Classifications

• • C—CHEMISTRY; METALLURGY
  • C25—ELECTROLYTIC OR ELECTROPHORETIC PROCESSES; APPARATUS THEREFOR
  • C25B—ELECTROLYTIC OR ELECTROPHORETIC PROCESSES FOR THE PRODUCTION OF COMPOUNDS OR NON-METALS; APPARATUS THEREFOR
  • C25B1/00—Electrolytic production of inorganic compounds or non-metals
  • C25B1/01—Products
  • C25B1/34—Simultaneous production of alkali metal hydroxides and chlorine, oxyacids or salts of chlorine, e.g. by chlor-alkali electrolysis
  • C25B1/46—Simultaneous production of alkali metal hydroxides and chlorine, oxyacids or salts of chlorine, e.g. by chlor-alkali electrolysis in diaphragm cells

Definitions

• This invention relates to a process for the electrolytic production of potassium hydroxide.
• Potassium hydroxide is used in the manufacture of soft soap, alkaline batteries, and in the production of textiles and the fabrication of rubber.
• potassium hydroxide is produced in electrolytic cells employing asbestos diaphragms as a product liquor containing 10-15 percent KOH and about 10 percent KC1.
• the liquor is concentrated by evaporation while crystallizing out KC1 to provide a concentrated solution containing about 45 percent KOH and containing about 1 percent KC1.
• U.S. Patent No. 4,062,743 issued to Byung K. Ahn and Ronald L. Dotson on December 13, 1977, discloses a process for improving the reactant efficiency in an electrolytic membrane cell for the production of potassium hydroxide from aqueous solutions of potassium chloride by maintaining the anolyte concentration of potassium chloride at 250 to 350 grams per liter and the catholyte concentration of potassium hydroxide from about 410 to about 480 grams per liter.
• the electrolytic cell employs an unmodified permselective membrane comprised of a copolymer of a perfluoro- olefin and a fluorosulfonate.
• a catholyte current efficiency of 87 percent maximum was achieved at a concentration of potassium hydroxide of about 450 grams potassium hydroxide per liter.

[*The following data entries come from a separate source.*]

-- ==== Sys2Proof/Machine/XqSystem.lean ====
section
/-! DEFINITION. The meanings of the XQ control-register, system, bit and device instructions (R285 to R297), of a word that is
no instruction (R268) and of a fetch that faults (R269). -/

namespace Sys2Proof.Machine

open Sys2Proof

/-! ## Control registers -/

/-- R223, R262: the exception of an access to a control register, if any: ILLEGAL where it is absent, PRIV in U mode. A U-mode write of
`coreid` or of a feature register is ignored as a write of an RO register is (log 70). -/
def crExc (k : CoreState) (c : CoreRef) (n w0 : Nat) : Option Exc :=
  if !crExists c n then some (illegal w0)
  else if k.mode c = modeU ∧ n ≠ 4 ∧ !(decide (0xC0 ≤ n) && decide (n ≤ 0xC7)) then
    some { cause := causePriv, xinfo := BitVec.ofNat 64 n }
  else none

/-- R286: a write of `rsplit`: spill U, then G, then the new split, 16 to 240. -/
def State.writeRsplit (s : State) (c : CoreRef) (v : Nat) : Except Exc Unit × State :=
  match s.spillAll c modeU 256 with
  | (.error e, s) => (.error e, s)
  | (.ok _, s) => match s.spillAll c modeG 256 with
    | (.error e, s) => (.error e, s)
    | (.ok _, s) => (.ok (), s.mapCore c fun k => k.crPut c 2 (BitVec.ofNat 64 (max 16 (min 240 (v % 512)))))

/-- R262, R285: a program's write of a control register: RO and RSV bits keep their value. A watch that names no bit records
ACCESS when it is enabled (R252). -/
def State.crWrite (s : State) (c : CoreRef) (n : Nat) (v : Word) : Except Exc Unit × State :=
  if n = 2 then s.writeRsplit c v.toNat
  else
    let k := s.core c
    let mask := if c.isFilter then 0 else BitVec.ofNat 64 (crWritable n)
    let new := (v &&& mask) ||| (k.crGet c n &&& ~~~BitVec.ofNat 64 (crWritable n)) ||| (if c.isFilter then k.crGet c n else 0)
    let s := if n = 3 then s else s.setCore c (k.crPut c n new)
    (.ok (), if s.badWatch c n new then s.recordError c.cell clsAccess 0 0 else s)

/-- R285, R286: CRW, CRS and CRC: write f of the old value and the register, as one act. -/
def State.crInstr (s : State) (c : CoreRef) (fn : Nat) (reg : Fin 32) (cr : BitVec 12) (f : Word → Word → Word) : State :=
  s.instr c 4 [reg] true fun s =>
    let k := s.core c
    match crExc k c cr.toNat (encC fn reg cr) with
    | some e => .fault e s
    | none => match s.crWrite c cr.toNat (f (k.crGet c cr.toNat) (k.get reg)) with
      | (.error e, s) => .fault e s
      | (.ok _, s) => .next s

def execCrr (core : CoreRef) (reg : Fin 32) (cr : BitVec 12) (s : State) : Out :=
  .next (s.instr core 4 [reg] true fun s =>
    let k := s.core core
    match crExc k core cr.toNat (encC 0 reg cr) with
    | some e => .fault e s
    | none => .next (s.setCore core (k.set reg (k.crGet core cr.toNat))))

def execCrw (core : CoreRef) (reg : Fin 32) (cr : BitVec 12) (s : State) : Out :=
  .next (s.crInstr core 1 reg cr fun _ r => r)

def execCrs (core : CoreRef) (reg : Fin 32) (cr : BitVec 12) (s : State) : Out :=
  .next (s.crInstr core 2 reg cr fun old r => old ||| r)

def execCrc (core : CoreRef) (reg : Fin 32) (cr : BitVec 12) (s : State) : Out :=
  .next (s.crInstr core 3 reg cr fun old r => old &&& ~~~r)

/-! ## System instructions -/

def execNop (core : CoreRef) (s : State) : Out := .next (s.instr core 4 [] true .next)

/-- R233: every access of this model is performed and visible when its command ends, so FENCE has nothing to wait for (log 10). -/
def execFence (core : CoreRef) (s : State) : Out := .next (s.instr core 4 [] true .next)

/-- R287: IFENCE; the model keeps no instruction cache (log 11). -/
def execIfence (core : CoreRef) (s : State) : Out :=
  .next (s.instr core 4 [] true fun s =>
    if (s.core core).mode core = modeU then .fault privInstr s else .next s)

/-- R224, R257: XRET. -/
def execXret (core : CoreRef) (s : State) : Out :=
  .next (s.instr core 4 [] false fun s =>
    let k := s.core core
    let m := k.crGet core 0x12
    let legal := match core with
      | .dome _ => m.toNat % 4 = 2
      | _ => m.toNat % 4 ≤ 1
    if k.mode core = modeU ∨ !legal then .fault privInstr s
    else
      let pc := k.crGet core 0x10
      if pc.toNat % 4 ≠ 0 then .jump pc s
      else .jump pc (s.setCore core ((k.setFl (k.crGet core 0x11)).crPut core 0 m)))

def execBrk (core : CoreRef) (s : State) : Out :=
  .next (s.instr core 4 [] true fun s => .fault { cause := causeBreak } s)

/-- R243, R288: RSFL of the mode RA names. -/
def execRsfl (core : CoreRef) (ra : Fin 32) (s : State) : Out :=
  .next (s.instr core 4 [] false fun s =>
    let legal := match core with
      | .dome _ => ra.val = 2
      | _ => ra.val ≤ 1
    if !legal then .fault (illegal (encR 0x34 5 0 ra 0)) s
    else if (s.core core).mode core = modeU then .fault privInstr s
    else match s.spillAll core ra.val 256 with
      | (.error e, s) => .fault e s
      | (.ok _, s) => .next s)

def execSys (core : CoreRef) (imm : BitVec 16) (s : State) : Out :=
  .next (s.instr core 4 [] true fun s => .fault { cause := causeSys, xinfo := imm.setWidth 64, after := true } s)

/-! ## Bits -/

/-- R289: the bit address of an operand. -/
def BitOpnd.addr (b : BitOpnd) (k : CoreState) : Nat :=
  match b with
  | .reg ra => (k.get ra).toNat % 2 ^ 32
  | .imm v => v.toNat

def BitOpnd.regs : BitOpnd → List (Fin 32)
  | .reg ra => [ra]
  | .imm _ => []

/-- R289: Z from a bit that was read. -/
def State.zFromBit (s : State) (c : CoreRef) (v : Bool) : State := s.mapCore c fun k => { k with z := !v }

/-- R289: a bit instruction that reads a bit and writes f of it. -/
def State.bitChange (s : State) (c : CoreRef) (b : BitOpnd) (f : Bool → Bool) : State :=
  s.instr c b.len b.regs true fun s =>
    let a := b.addr (s.core c)
    match s.bitRead c a with
    | none => .fault (bitExc a true) s
    | some old => match s.bitWrite c a (f old) with
      | none => .fault (bitExc a true) s
      | some s => .next (s.zFromBit c old)

/-- R248: SETB and CPLB of a device bit are refused whatever it holds; CPLB writes a complement. -/
def execSetb (core : CoreRef) (b : BitOpnd) (s : State) : Out := .next (s.bitChange core b fun _ => true)

def execClrb (core : CoreRef) (b : BitOpnd) (s : State) : Out := .next (s.bitChange core b fun _ => false)

def execCplb (core : CoreRef) (b : BitOpnd) (s : State) : Out :=
  .next (s.instr core b.len b.regs true fun s =>
    let a := b.addr (s.core core)
    match s.bitRead core a, s.deviceBit a with
    | some old, none => match s.bitWrite core a (!old) with
      | some s => .next (s.zFromBit core old)
      | none => .fault (bitExc a true) s
    | _, _ => .fault (bitExc a true) s)

def execTstb (core : CoreRef) (b : BitOpnd) (s : State) : Out :=
  .next (s.instr core b.len b.regs true fun s =>
    let a := b.addr (s.core core)
    match s.bitRead core a with
    | none => .fault (bitExc a false) s
    | some v => .next (s.zFromBit core v))

def execGetb (core : CoreRef) (rd : Fin 32) (b : BitOpnd) (s : State) : Out :=
  .next (s.instr core b.len (rd :: b.regs) true fun s =>
    let a := b.addr (s.core core)
    match s.bitRead core a with
    | none => .fault (bitExc a false) s
    | some v => .next ((s.zFromBit core v).mapCore core fun k => k.set rd (if v then 1 else 0)))

def execPutb (core : CoreRef) (src : Fin 32) (b : BitOpnd) (s : State) : Out :=
  .next (s.instr core b.len (src :: b.regs) true fun s =>
    let k := s.core core
    let a := b.addr k
    match s.bitWrite core a ((k.get src).getLsbD 0) with
    | none => .fault (bitExc a true) s
    | some s => .next s)

def execMovb (core : CoreRef) (ra rb : Fin 32) (s : State) : Out :=
  .next (s.instr core 4 [ra, rb] true fun s =>
    let k := s.core core
    let src := (BitOpnd.reg rb).addr k
    let dst := (BitOpnd.reg ra).addr k
    match s.bitRead core src with
    | none => .fault (bitExc src false) s
    | some v => match s.bitWrite core dst v with
      | none => .fault (bitExc dst true) s
      | some s => .next (s.zFromBit core v))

• the electrolytic cell employs a fluorinated cation exchange membrane comprised of a fluorinated copolymer having carboxylic acid groups as the ion exchange group and having an ion exchange capacity of about 0.5 to about 2.0 meq/g/day polymer and a concentration of carboxylic acid groups of about 8 to about 30 meq/g based on water absorbed by the membrane when contacted with an aqueous solution of the alkali metal hydroxide having about the - same concentration of alkali metal hydroxide as that of catholyte during electrolysis.
• a catholyte current efficiency of about 94 percent maximum was achieved at.

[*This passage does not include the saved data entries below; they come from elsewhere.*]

-- ==== Sys2Proof/Safety.lean ====
section
/-! DEFINITION. What holds of every state that is well kept, and what no step may undo. -/

namespace Sys2Proof.Machine

open Sys2Proof

/-- The stored memories are kept in canonical form, and hold nothing where no write has been: a line whose valid bit is 0 has no stored
byte but 0 and no error (R599, R600). -/
structure State.Inv (s : State) : Prop where
  mem : Memory.wf s.mem = true
  lineErr : smapWf (fun _ => LineErr.clean) s.lineErr = true
  valid : smapWf (fun _ => false) s.valid = true
  bits : smapWf (fun _ => false) s.bits = true
  blank : ∀ p ∈ s.mem, s.lineValid (lineOf p.1) = true
  clean : ∀ p ∈ s.lineErr, s.lineValid p.1 = true

/-- R563: the security version the fuses surely hold, whatever becomes of the commit in progress. -/
def State.svnFloor (s : State) : Nat := min s.fuseSvn (s.rot.svnFrom.getD s.fuseSvn)

/-- What no step undoes: the memories stay well kept, the queue of commands keeps what waits in it, a fuse once blown stays blown (R563,
R564), and a free value once used is not used again. -/
structure State.Keeps (s t : State) : Prop where
  inv : s.Inv → t.Inv
  queue : t.pending = s.pending
  svn : s.svnFloor ≤ t.svnFloor
  revoked : ∀ k, s.revokedSlots.testBit k = true → t.revokedSlots.testBit k = true
  free : s.freeCount ≤ t.freeCount

/-- A step is safe: it answers a next state. -/
def Safe (o : Host.Outcome State Fault Refusal) : Prop := ∃ t, o = .next t

end Sys2Proof.Machine
end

• the present invention provides a process for tine production of potassium hydroxide by employing in combination:
• the electrolytic cell employed in this invention may be a commercially available or a custom- built electrolytic cell of a size and electrical capacity capable of economically producing the desired potassium hydroxide product.
• a particularly advantageous electrolytic cell which may be employed in the practice of this process has separate anolyte and catholyte chambers, using as a separator a selected permselective cation exchange membrane.

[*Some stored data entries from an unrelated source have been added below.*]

namespace Sys2Proof.Machine

/-- Core c executes i, which retires with the pc given and the core as k, in the state u that its accesses leave. -/
def State.RunsTo (s : State) (i : Instr) (c : CoreRef) (pc : Word) (u : State) (k : CoreState) : Prop :=
  ∃ t, exec i s = .next t ∧ u.Retires t c pc k

/-- R283: the displacement of a branch in bytes: words times 4 in the short forms, bytes in the long ones. -/
def BrOff.bytes : BrOff → Word
  | .short v => BitVec.ofInt 64 (4 * v.toInt)
  | .long v => BitVec.ofInt 64 v.toInt
def CallOff.bytes : CallOff → Word
  | .short v => BitVec.ofInt 64 (4 * v.toInt)
  | .long v => BitVec.ofInt 64 v.toInt

/-- R273: a condition holds on the flags of a core. -/
def CoreState.Meets (k : CoreState) (q : Cond) : Prop :=
  match q with
  | .eq => k.z = true | .ne => k.z = false | .cs => k.c = true | .cc => k.c = false | .mi => k.n = true | .pl => k.n = false
  | .vs => k.ov = true | .vc => k.ov = false | .hi => k.c = true ∧ k.z = false | .ls => k.c = false ∨ k.z = true
  | .ge => k.n = k.ov | .lt => k.n ≠ k.ov | .gt => k.z = false ∧ k.n = k.ov | .le => k.z = true ∨ k.n ≠ k.ov | .al => True

/-- R256: from s with core c as k, the core has entered the handler of e: `xpc`, `xfl`, `xmst`, `xcause`, `xaddr` and `xinfo` written,
the mode G or D with XE and IE 0, the pc at vbase + 64 × cause; its general registers, flags and other control registers stand. -/
def Entered (c : CoreRef) (k k' : CoreState) (e : Exc) (xpc : Word) : Prop :=
  k'.crGet c 0x10 = xpc ∧
  k'.crGet c 0x11 = BitVec.ofNat 64 (k.z.toNat + 2 * k.n.toNat + 4 * k.c.toNat + 8 * k.ov.toNat) ∧
  k'.crGet c 0x12 = k.crGet c 0 ∧ k'.crGet c 0x13 = BitVec.ofNat 64 e.cause ∧ k'.crGet c 0x14 = e.xaddr ∧ k'.crGet c 0x15 = e.xinfo ∧
  k'.crGet c 0 = (if c.isDome then 2 else 1) ∧ k'.pc = k.crGet c 8 + BitVec.ofNat 64 (64 * e.cause) ∧
  (∀ n, n ≠ 0 → ¬ (0x10 ≤ n ∧ n ≤ 0x15) → k'.crGet c n = k.crGet c n) ∧
  { k' with cr := k.cr, pc := k.pc, asleep := k.asleep } = k

end Sys2Proof.Machine


open Sys2Proof Sys2Proof.Machine in
/-- R243, R283, R287, R288: The branches and calls in their short and long forms. A branch not taken goes on; one taken to a target with
bits [1:0] 0 sets pc; a call pushes the address of the next instruction on the return stack first; RET pops it. None writes flags or a
register. RSFL stores every on-chip entry of the mode that RA names, oldest first, each 8 bytes below the one before, and leaves the
partition empty; no general register and no flag changes. RSFL naming a mode the core lacks takes ILLEGAL in every mode, and PRIV in U
mode where it names one the core has. NOP, FENCE and IFENCE (not in U mode) change nothing but pc. -/
def Obligations.BranchesCallsAndReturnStack : Prop :=
  (∀ (s : State) (c : CoreRef) (q : Cond) (b : BrOff) (f : CallOff) (ra : Fin 32) (m : Nat), s.Ready c → Named c [ra] →
    let k := s.core c
    let mode := k.mode c
    let rs := crBank mode + 3
    let here := k.pc
    let target := k.get ra
    let room := (k.rsOf c mode).length < k.rsCap c mode
    let pushed := fun v => k.setRs c mode (v :: k.rsOf c mode)
    let spilt := fun v => (k.setRs c mode (v :: (k.rsOf c mode).dropLast)).crPut c rs (k.crGet c rs - 8)
    let spills := fun (u : State) => ∃ w, (k.rsOf c mode).getLast? = some w ∧ ¬ room ∧ c.isFilter = false ∧
      k.crGet c (rs + 1) ≤ k.crGet c rs - 8 ∧ s.Reaches c (k.crGet c rs - 8).toNat 8 true m ∧ u = s.stored m 8 w.toNat
    (k.Meets q → (here + b.bytes).toNat % 4 = 0 → s.RunsTo (.bcc c q b) c (here + b.bytes) s k) ∧
    (¬ k.Meets q → s.Runs (.bcc c q b) c b.len s k) ∧
    (target.toNat % 4 = 0 → s.RunsTo (.br c ra) c target s k) ∧
    ((here + f.bytes).toNat % 4 = 0 → room → s.RunsTo (.call c f) c (here + f.bytes) s (pushed (here + BitVec.ofNat 64 f.len))) ∧
    (target.toNat % 4 = 0 → room → s.RunsTo (.callr c ra) c target s (pushed (here + 4))) ∧
    (∀ u, (here + f.bytes).toNat % 4 = 0 → spills u →
      s.RunsTo (.call c f) c (here + f.bytes) u (spilt (here + BitVec.ofNat 64 f.len))) ∧
    (∀ u, target.toNat % 4 = 0 → spills u → s.RunsTo (.callr c ra) c target u (spilt (here + 4))) ∧
    (∀ v l, k.rsOf c mode = v :: l → v.toNat % 4 = 0 → s.RunsTo (.ret c) c v s (k.setRs c mode l)) ∧
    (k.rsOf c mode = [] → c.isFilter = false → k.crGet c rs < k.crGet c (rs + 2) → s.Reaches c (k.crGet c rs).toNat 8 false m →
      (s.readLine (lineOf m) false).poison = false → s.lineValue m 8 % 4 = 0 →
      s.RunsTo (.ret c) c (BitVec.ofNat 64 (s.lineValue m 8)) (s.lineRead m) (k.crPut c rs (k.crGet c rs + 8))) ∧
    (k.rsOf c mode = [] → c.isFilter = false → ¬ k.crGet c rs < k.crGet c (rs + 2) →
      s.Traps (.ret c) c { cause := causeRsUnder, xaddr := k.crGet c rs, xinfo := BitVec.ofNat 64 mode } s)) ∧
  (∀ (s : State) (c : CoreRef) (ra : Fin 32) (at_ : Nat → Nat), s.Ready c →
    let k := s.core c
    let l := k.rsOf c ra.val
    let rs := crBank ra.val + 3
    let slot := fun i => k.crGet c rs - BitVec.ofNat 64 (8 * (i + 1))
    let u := (List.range l.length).foldl (fun u i => u.stored (at_ i) 8 (l.reverse.getD i 0).toNat) s
    (c.isFilter = false → ra.val ≤ 2 → (c.isDome = true ↔ ra.val = 2) → k.mode c ≠ modeU → l.length ≤ 256 →
      (∀ i < l.length, k.crGet c (rs + 1) ≤ slot i ∧ s.Reaches c (slot i).toNat 8 true (at_ i)) →
      ∃ k', s.Runs (.rsfl c ra) c 4 u k' ∧ k'.rsOf c ra.val = [] ∧
        (∀ n, n ≠ 3 → k'.crGet c n = if n = rs then k.crGet c rs - BitVec.ofNat 64 (8 * l.length) else k.crGet c n) ∧
        k'.g = k.g ∧ k'.fl = k.fl) ∧
    (c.isFilter = false → ¬ (if c.isDome then ra.val = 2 else ra.val ≤ 1) →
      ∃ w0 : Nat, s.Traps (.rsfl c ra) c { cause := causeIllegal, xinfo := BitVec.ofNat 64 w0 } s) ∧
    (c.isFilter = false → (if c.isDome then ra.val = 2 else ra.val ≤ 1) → k.mode c = modeU →
      s.Traps (.rsfl c ra) c { cause := causePriv, xinfo := 0xFFF } s) ∧
    s.Runs (.nop c) c 4 s k ∧ s.Runs (.fence c) c 4 s k ∧ (k.mode c ≠ modeU → s.Runs (.ifence c) c 4 s k) ∧
    (k.mode c = modeU → s.Traps (.ifence c) c { cause := causePriv, xinfo := 0xFFF } s))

• the anolyte chamber Located on one side of the membrane partition, the anolyte chamber has an outlet for by-product chlorine gas generated, and an inlet and an outlet for charging, removing, or circulating potassium chloride solution.
• the catholyte chamber On the opposite side of the membrane partition, has an inlet for water, an outlet for removing potassium hydroxide product and an outlet for removing by-product hydrogen liberated at the cathode by the electrolysis of water.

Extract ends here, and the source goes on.